Python testing whether a string is one of a certain set of values

I'm learning python on codecademy and my current task is this:

Write a function, shut_down, that takes one parameter (you can use anything you like; in this case, we'd use s for string). The shut_down function should return "Shutting down..." when it gets "Yes", "yes", or "YES" as an argument, and "Shutdown aborted!" when it gets "No", "no", or "NO".

If it gets anything other than those inputs, the function should return "Sorry, I didn't understand you."

Seemed easy to me but somehow I still can't do it.

My code I made to test the function:

def shut_down(s):
    if s == "Yes" or s == "yes" or s == "YES":
        return "Shutting down..."
    elif s == "No" or "no" or "NO":
        return "Shutdown aborted!"
    else:
        return "Sorry, I didn't understand you."

i = input("Do you want to shutdown?")
print(i) #was to test the input
print(shut_down(i)) #never returns "Sorry, I didn't understand you"

It works fine for the no's and yes', but somehow if I put a space before any yes or even if I just type in "a" it prints "Shutdown aborted!" although it should print "Sorry, I didn't understand you".

What am I doing wrong?

Solution 1:

You forgot to write s == "no" in your first elif:

def shut_down(s):
    if s == "Yes" or s == "yes" or s == "YES":
        return "Shutting down..."
    elif s == "No" or "no" or "NO":             # you forgot the s== in this line
        return "Shutdown aborted!" 
    else:
        return "Sorry, I didn't understand you."

Do this:

def shut_down(s):
    if s == "Yes" or s == "yes" or s == "YES":
        return "Shutting down..."
    elif s == "No" or s == "no" or s == "NO":       # fixed it 
        return "Shutdown aborted!"
    else:
        return "Sorry, I didn't understand you."

This is because:

elif s == "No" or "no" or "NO":  #<---this
elif s == "No" or True or True:  #<---is the same as this

Since this is the accepted answer I'll elaborate to include standard practices: The convention for comparing strings regardless of capitalization (equalsIgnoreCase) is to use .lower() like this

elif s.lower() == "no":

Solution 2:

Instead of checking for different combinations of capitalization you could uses the lower function to return a copy of s in lowercase and compare against that.

def shut_down(s):
    if s.lower() == "yes":
        return "Shutting down..."
    elif s.lower() == "no":       
        return "Shutdown aborted!"
    else:
        return "Sorry, I didn't understand you."

This is much cleaner and easier to debug.

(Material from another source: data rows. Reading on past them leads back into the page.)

-- ==== Sys2Proof/Certificates/Slice0/Obligations.lean ====
section
/-! DEFINITION. The statements for the provers, each a `def Obligations.<Name> : Prop`, with the rules it comes from.
Where a statement rests on a choice of the model its docstring names the entry of notes/assumptions. -/

open Sys2Proof Sys2Proof.Machine

/-! ### One step, reset -/

/-- A step takes the command at the front of the queue and runs it with the queue's rest; with no command waiting the part
idles (logs 3 and 4). Every command completes and leaves the queue of commands alone: the part has no trap and no fatal
error (INVENTORY.md, "Faults"), and a command whose event cannot take place changes nothing (log 2). -/
def Obligations.StepRunsFrontCommand : Prop :=
  (∀ (c : Instr) (rest : List Instr) (s : State), s.pending = c :: rest →
      step s = exec c { s with pending := rest })
    ∧ (∀ s : State, s.pending = [] → step s = .next s)
    ∧ ∀ (c : Instr) (s : State), ∃ t, exec c s = .next t ∧ t.pending = s.pending

/-- What DEVICE_RESET leaves (R20, R38, R52, R91, R103, R104, R106, R126, R148, R163, R178): with RESET low nothing is driven
on RQ_D, IRQ and SP_VALID are low, and no block takes anything until the reset ends (R106, R147, R163, R178). The level is
the command's operand (log 10). The queue of commands and the LK_SEL pin stand outside the part (logs 4 and 16). -/
def Obligations.DeviceResetValues : Prop :=
  (∀ (s : State) (level : PinLevel), ∃ t, exec (.deviceReset level) s = .next t
    ∧ (t.resetLow = true ↔ level = .low)
    ∧ (∀ i, t.region i = .free)
    ∧ (∀ k, t.client k =
        if k = 0 then { state := .active, terms := some { cls := .guarded, quota := 64, period := 0 }, owned := 0,
                        moves := [], parkedEntry := false }
        else { state := .closed, terms := none, owned := 0, moves := [], parkedEntry := false })
    ∧ t.bands = { guarded := [], elevated := [], ordinary := [] } ∧ t.parked = []
    ∧ t.panel = { width := 0, height := 0 } ∧ t.engine = .free ∧ t.committedWork = false ∧ t.copyEndDue = false
    ∧ (∀ k, t.counter k = { count := 0, running := false }) ∧ t.lapsePending = [] ∧ t.leaseInbox = []
    ∧ t.frameCounter = 0 ∧ t.lineCounter = 0 ∧ t.snapState = .idle ∧ t.snapFrame = 0
    ∧ (∀ n, t.scanList n = { tag := 0, panel := { width := 0, height := 0 }, entries := [], pinCount := 0 })
    ∧ t.showing = .a ∧ t.builder = .idle ∧ t.spanQueue = [] ∧ t.spanPort = .idle
    ∧ t.pointBytes = [] ∧ t.points = [] ∧ t.lookup = .idle ∧ t.lookupAnswers = [] ∧ t.lookupRead = 0
    ∧ t.assembly.words = [] ∧ t.requests = [] ∧ t.answers = [] ∧ t.answerRead = 0 ∧ t.statusHeld = none
    ∧ t.lastReadEmpty = false ∧ t.flags = noFlags
    ∧ t.enables = { flags := noFlags, answerAvailable := false, lookupAvailable := false } ∧ t.rqData = none
    ∧ irq t = false ∧ spValid t = false ∧ t.pending = s.pending ∧ t.lkSel = s.lkSel)
  ∧ ∀ s : State, s.resetLow = true → irq s = false ∧ spValid s = false
    ∧ ∀ c : Instr, (∀ level, c ≠ .deviceReset level) → (∀ level, c ≠ .lkSelFall level) → exec c s = .next s

/-! ### The Request Port -/

/-- A word written to REQUEST joins the assembly; the word that makes the length taken from the first word completes the
message, which joins the Request Queue or, when that holds 16, is discarded whole with REQUEST_OVERRUN set (R165, R166,
R167). The port drives no word after a write (R164). -/
def Obligations.RequestWordAssembles : Prop :=
  ∀ (w : Word) (s : State), s.resetLow = false →
    let field := w.toNat % 32
    let length := if s.assembly.words = [] then (if field = 0 then 1 else min field 16) else s.assembly.length
    let words := s.assembly.words ++ [w]
    let u := { s with assembly := { words := [], length := 0 }, rqData := none }
    (words.length < length →
      exec (.requestWordWrite w) s = .next { s with assembly := { words := words, length := length }, rqData := none })
    ∧ (words.length = length → s.requests.length < 16 →
      exec (.requestWordWrite w) s = .next { u with requests := s.requests ++ [words] })
    ∧ (words.length = length → 16 ≤ s.requests.length →
      exec (.requestWordWrite w) s = .next { u with flags := { s.flags with requestOverrun := true } })

/-- A read of ANSWER returns the next unread word of the head answer, and the read of its last word removes it; at this
removal a STALLED engine places the answer it holds, and goes on with the rest of its piece, if it has one, in a later
command (R170, R82; log 13). A read of an empty queue returns 0 and changes the last-read-empty indication alone (R171). -/
def Obligations.AnswerReadNext : Prop :=
  (∀ (s : State) (a : Answer) (rest : List Answer) (w : Word), s.resetLow = false → s.answers = a :: rest →
      (answerWords a)[s.answerRead]? = some w →
      let u := { s with rqData := some w, lastReadEmpty := false }
      (s.answerRead + 1 < (answerWords a).length →
        exec .answerRead s = .next { u with answerRead := s.answerRead + 1 })
      ∧ (s.answerRead + 1 = (answerWords a).length →
        ((∀ b r, s.engine ≠ .stalled b r) → exec .answerRead s = .next { u with answers := rest, answerRead := 0 })
        ∧ ∀ b r, s.engine = .stalled b r → rest.length < 16 →
          exec .answerRead s = .next (given b r { u with answers := rest, answerRead := 0 })))
    ∧ ∀ s : State, s.resetLow = false → s.answers = [] →
      exec .answerRead s = .next { s with rqData := some 0, lastReadEmpty := true }

/-- A read of STATUS at position 0 takes a snapshot of every status field and returns its first word; a read at position 1
returns the second word of the same snapshot (R172). The fields (R173) and the bits of the two words (R185, tables). -/
def Obligations.StatusReadPair : Prop :=
  (∀ s : State, s.resetLow = false → s.statusHeld = none →
      exec .statusRead s =
        .next { s with statusHeld := some (statusSnapshot s), rqData := some (statusFirstWord (statusSnapshot s)) })
    ∧ (∀ (s : State) (p : StatusSnapshot), s.resetLow = false → s.statusHeld = some p →
      exec .statusRead s = .next { s with statusHeld := none, rqData := some (statusSecondWord p) })
    ∧ (∀ s : State, statusSnapshot s =
        { flags := s.flags, answerAvailable := decide (s.answers ≠ []), lookupAvailable := decide (s.lookupAnswers ≠ [])
          assemblyInProgress := decide (s.assembly.words ≠ []), lastReadEmpty := s.lastReadEmpty
          queueRoom := 16 - s.requests.length, answersWaiting := s.answers.length
          wordsRemaining := (s.answers.head?.map fun a => (answerWords a).length - s.answerRead).getD 0 })
    ∧ (∀ (p : StatusSnapshot) (j : Nat), (statusFirstWord p).getLsbD j =
        match j with
        | 0 => p.flags.snapshotLate
        | 1 => p.flags.lineDropped
        | 2 => p.flags.spanOverflow
        | 3 => p.flags.leaseLapse
        | 4 => p.flags.requestOverrun
        | 5 => p.flags.lookupOverrun
        | 8 => p.answerAvailable
        | 9 => p.lookupAvailable
        | 12 => p.assemblyInProgress
        | 13 => p.lastReadEmpty
        | _ => false)
    ∧ ∀ p : StatusSnapshot, p.queueRoom ≤ 16 → p.answersWaiting ≤ 16 → p.wordsRemaining ≤ 24 →
        (statusSecondWord p).toNat = p.queueRoom + 32 * p.answersWaiting + 1024 * p.wordsRemaining

/-- A write to STATUS clears each event flag whose bit is 1 and leaves the others, empties the assembly when the abandon
bit is 1, and sets the status read position to 0 (R168, R172, R174). The two rows of the table that write STATUS are the
one transaction (log 12). -/
def Obligations.StatusWriteClears : Prop :=
  ∀ (w : Word) (s : State), s.resetLow = false →
    let t := { s with
      flags := {
        snapshotLate := s.flags.snapshotLate && !w.getLsbD 0, lineDropped := s.flags.lineDropped && !w.getLsbD 1
        spanOverflow := s.flags.spanOverflow && !w.getLsbD 2, leaseLapse := s.flags.leaseLapse && !w.getLsbD 3
        requestOverrun := s.flags.requestOverrun && !w.getLsbD 4
        lookupOverrun := s.flags.lookupOverrun && !w.getLsbD 5 }
      assembly := if w.getLsbD 15 then { words := [], length := 0 } else s.assembly
      statusHeld := none
      rqData := none }
    exec (.eventFlagClear w) s = .next t
      ∧ ((Instr.assemblyAbandon w).wellFormed = true → exec (.assemblyAbandon w) s = .next t)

Alternatively you could use upper also and compare against "YES" and "NO".

If this doesn't help because of matching cases like nO then I'd go with the in statement:

def shut_down(s):
    if s in ("yes","Yes","YES"):
        return "Shutting down..."
    elif s in ("no","No","NO"):       
        return "Shutdown aborted!"
    else:
        return "Sorry, I didn't understand you."

Solution 3:

Python evaluates non empty strings to be True, so your elif condition is always evaluated to True.

>>> bool('No')
True

>>> bool('NO')
True

Doing a boolean or with a True value would always return True, so it never reaches the else condition and gets stuck on the elif one.

You need to test the conditions using.

elif choice == 'no' or choice == 'NO' or choice == 'No':

EDIT - As glglgl pointed out in the comment, == binds harder than or, so your condition gets evaluated as (s == 'No') or 'no' or 'NO' and not s == ('No' or 'no' or 'NO'), in which case you would have gotten to the else part even for a user input of 'NO'.